WORK REQUIRED: Your answer should be the exact lines of the data below from the one containing "the reasons a" through the one containing "inductive RepeatMode where"; please include nothing else.

RECORDS SUPPLIED:

----

-- ==== Sys2Proof/Machine/State.lean ====
section
/-! DEFINITION. The state of the core as plain data (spec/10_state.md), its reset value (R40), and the reasons a
step can stop (spec/60_exceptions.md R252). -/

namespace Sys2Proof.Machine

/-- The envelope state machine of R21, in the order of its encoding 0..5. -/
inductive EnvState where
  | none | start | attack | decay | sustain | release
deriving DecidableEq, Repr

/-- Repeat modes of R87; `reserved` is the control-word value 3, which TRIGGER_START refuses (R88; log 10). -/
inductive RepeatMode where
  | manual | loop | oneShot | reserved
deriving DecidableEq, Repr

/-- Sample formats of R87. -/
inductive SampleFormat where
  | pcm8 | pcm16 | adpcm | psg
deriving DecidableEq, Repr

/-- Modulation targets of R29, R87. -/
inductive ModType where
  | pitch | volume | pan
deriving DecidableEq, Repr

/-- Interpolation kernels of R36, R87. -/
inductive InterpMode where
  | none | linear | lagrange4 | lagrange6 | sinc
deriving DecidableEq, Repr

/-- The pending register snapshot `c.pend` (R23). -/
structure Pending where
  cr          : BitVec 32
  source      : Handle
  timer       : BitVec 16
  repeatPoint : BitVec 32
  length      : BitVec 32
deriving DecidableEq, Repr

/-- The live SoundRegister `c.reg` (R24). -/
structure SoundRegister where
  volumeMul      : VolMul
  volumeDiv      : VolDiv
  panning        : Pan
  waveDuty       : DutyIndex
  repeatMode     : RepeatMode
  format         : SampleFormat
  enable         : Bool
  source         : Handle
  timer          : BitVec 16
  psgX           : NoiseReg
  psgLast        : Int
  psgLastCount   : Nat
  samplePosition : Rat
  sampleIncrease : Rat
  loopStart      : Nat
  length         : Nat
  totalLength    : Nat
deriving DecidableEq, Repr

/-- The envelope registers (R26). -/
structure Envelope where
  ampl        : Int
  attackLvl   : AttackCoef
  decayRate   : BitVec 16
  sustainLvl  : SustainParam
  releaseRate : BitVec 16
deriving DecidableEq, Repr

/-- The sweep (portamento) registers (R28). -/
structure Sweep where
  sweepLen    : Int
  sweepCnt    : Nat
  sweepPitch  : Int
  manualSweep : Bool
deriving DecidableEq, Repr

/-- The modulation registers (R29). -/
structure Modulation where
  modType     : ModType
  modSpeed    : BitVec 8
  modDepth    : BitVec 8
  modRange    : BitVec 8
  modDelay    : BitVec 16
  modDelayCnt : Nat
  modCounter  : ModPhase
deriving DecidableEq, Repr

/-- The bias and note registers (R30). -/
structure NoteRegs where
  extTune   : Int
  extPan    : Int
  extAmpl   : Int
  velocity  : Int
  pan       : Int
  key       : BitVec 8
  orgKey    : BitVec 8
  baseTimer : BitVec 16
deriving DecidableEq, Repr

/-- The recompute flags, the core's only flag register (R31): CF_UPDVOL, CF_UPDPAN, CF_UPDTMR. -/
structure RecomputeFlags where
  updVol : Bool
  updPan : Bool
  updTmr : Bool
deriving DecidableEq, Repr

/-- The ring buffer as a sliding window (R34, D31): the list holds `win[−HALF]` first and `win[HALF]` last. -/
structure Ring where
  win       : List Sample
  fillPos   : Nat
  ringValid : Bool
deriving DecidableEq, Repr

/-- One channel (R21 to R34). `trackId` is `none` for the spec's −1 (log 10); the channel's id is its index in
the pool (R20). -/
structure Channel where
  state      : EnvState
  trackId    : Option (BitVec 8)
  prio       : BitVec 8
  pend       : Pending
  reg        : SoundRegister
  env        : Envelope
  noteLength : Int
  sweep      : Sweep
  mod        : Modulation
  note       : NoteRegs
  flags      : RecomputeFlags
  vol        : Nat
  ring       : Ring
deriving DecidableEq, Repr

/-- The three global control registers (R36); `sampleRate = 0` is "not yet set". -/
structure GlobalRegs where
  interp      : InterpMode
  sampleRate  : BitVec 32
  tablesReady : Bool
deriving DecidableEq, Repr

/-- A sample buffer: its handle and its elements from index 0 (R61). -/
structure Buffer where
  handle  : Handle
  samples : List Sample
deriving DecidableEq, Repr

/-- Sample memory: the buffers the host has placed, by strictly rising handle (R60, R61; log 6). -/
abbrev SampleMemory := List Buffer

/-- The whole state. `cfg`, `channels` and `res` are the core's registers and its result word; `params`, `mem`
and `commands` are the parameters, the sample memory and the host's command stream, carried here as plain data
(log 1, log 4, log 6). -/
structure State where
  params   : Params
  mem      : SampleMemory
  commands : List Transaction
  cfg      : GlobalRegs
  channels : Vector Channel nCh
  res      : Word
deriving DecidableEq, Repr

/-- The faults: loops of the spec's pseudocode that would not end. No state a run from reset can reach raises
one; the core itself raises no fault (R250). -/
inductive Fault where
  /-- UPDATE raises it in AttackStep when no pass of the attack loop changes the high bits (R143; log 8). Safe:
  the model stops where the pseudocode would never return. -/
  | attackStepDiverges
  /-- INCREMENT_SAMPLE raises it in EndOfData when the loop length is 0 (R199; log 9). Safe: the model stops
  where the pseudocode would never return. -/
  | loopWrapDiverges
deriving DecidableEq, Repr

/-- The refusals of R252: "A refused command changes no state and returns no result; the model marks the run as
having left the specified behaviour". All are safe: they err toward unprovable (R13, D5). -/
inductive Refusal where
  /-- An instruction the model has no meaning for; exec's arms raise it. Safe. No arm does. -/
  | notModelled (mnemonic : String)
  /-- F1: a command word that is no command; `step` raises it. -/
  | reservedEncoding (why : DecodeError)
  /-- F2: SET_INTERP mode 5..7. -/
  | reservedInterpMode
  /-- F3: SET_RATE with rate 0. -/
  | zeroSampleRate
  /-- F4: READ selector 5..15. -/
  | reservedSelector
  /-- F5: a gated command while `CFG.tablesReady` is false. -/
  | tablesNotReady
  /-- F6: TRIGGER_START with repeat mode 3. -/
  | reservedRepeatMode
  /-- F7: TRIGGER_START with a track id of N_TRACKS or more. -/
  | trackIdOutOfRange
  /-- F8: TRIGGER_START of a PCM format with the null handle. -/
  | nullSource
  /-- F8: TRIGGER_START of a PCM format with total length 0. -/
  | zeroLengthSample
  /-- F8: TRIGGER_START of a PCM format in loop mode with loop length 0. -/
  | zeroLengthLoop
  /-- F9: NOTE_PARAMS on a channel in state None. -/
  | noNote
  /-- F10: NOTE_PARAMS with note length 0 or below −1. -/
  | reservedNoteLength
  /-- F11: RELEASE on a channel in state None or Start. -/
  | notSounding
  /-- F12: TRACK_UPDATE with TUF_MOD and modulation type 3. -/
  | reservedModType
  /-- F13: UPDATE of a non-idle channel while `CFG.sampleRate` is 0. -/
  | sampleRateNotSet
deriving DecidableEq, Repr

/-- The cleared SoundRegister: "every field takes the value in the reset column of rule R40" (R24). -/
def SoundRegister.cleared : SoundRegister where
  volumeMul      := 0
  volumeDiv      := 0
  panning        := 0
  waveDuty       := 0
  repeatMode     := .manual
  format         := .pcm8
  enable         := false
  source         := 0
  timer          := 0
  psgX           := 0
  psgLast        := 0
  psgLastCount   := 0
  samplePosition := 0
  sampleIncrease := 0
  loopStart      := 0
  length         := 0
  totalLength    := 0

/-- The empty ring of the half-width the parameters give: all entries 0, nothing filled (R40, R195). -/
def Ring.cleared (p : Params) : Ring where
  win       := List.replicate (2 * p.half + 1) 0
  fillPos   := 0
  ringValid := false

/-- One channel at reset (R40). -/
def Channel.reset (p : Params) : Channel where
  state      := .none
  trackId    := Option.none
  prio       := 0
  pend       := ⟨0, 0, 0, 0, 0⟩
  reg        := SoundRegister.cleared
  env        := ⟨0, 0, 0, 0, 0⟩
  noteLength := lenInfinite
  sweep      := ⟨0, 0, 0, false⟩
  mod        := ⟨.pitch, 0, 0, 0, 0, 0, 0⟩
  note       := ⟨0, 0, 0, 0, 0, 0, 0, 0⟩
  flags      := ⟨false, false, false⟩
  vol        := 0
  ring       := Ring.cleared p

/-- The reset state of an implementation with parameters `p` (R40, R270): every channel idle, the configuration
unset, no command issued, no buffer placed. -/
def State.resetWith (p : Params) : State where
  params   := p
  mem      := []
  commands := []
  cfg      := ⟨.none, 0, false⟩
  channels := Vector.replicate nCh (Channel.reset p)
  res      := 0

/-- The machine right after reset (R40, R270), with the reference parameters of R8 (log 4). -/
def State.reset : State := State.resetWith referenceParams

end Sys2Proof.Machine
end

----

COMPLETED TASK:
/-! DEFINITION. The state of the core as plain data (spec/10_state.md), its reset value (R40), and the reasons a
step can stop (spec/60_exceptions.md R252). -/

namespace Sys2Proof.Machine

/-- The envelope state machine of R21, in the order of its encoding 0..5. -/
inductive EnvState where
  | none | start | attack | decay | sustain | release
deriving DecidableEq, Repr

/-- Repeat modes of R87; `reserved` is the control-word value 3, which TRIGGER_START refuses (R88; log 10). -/
inductive RepeatMode where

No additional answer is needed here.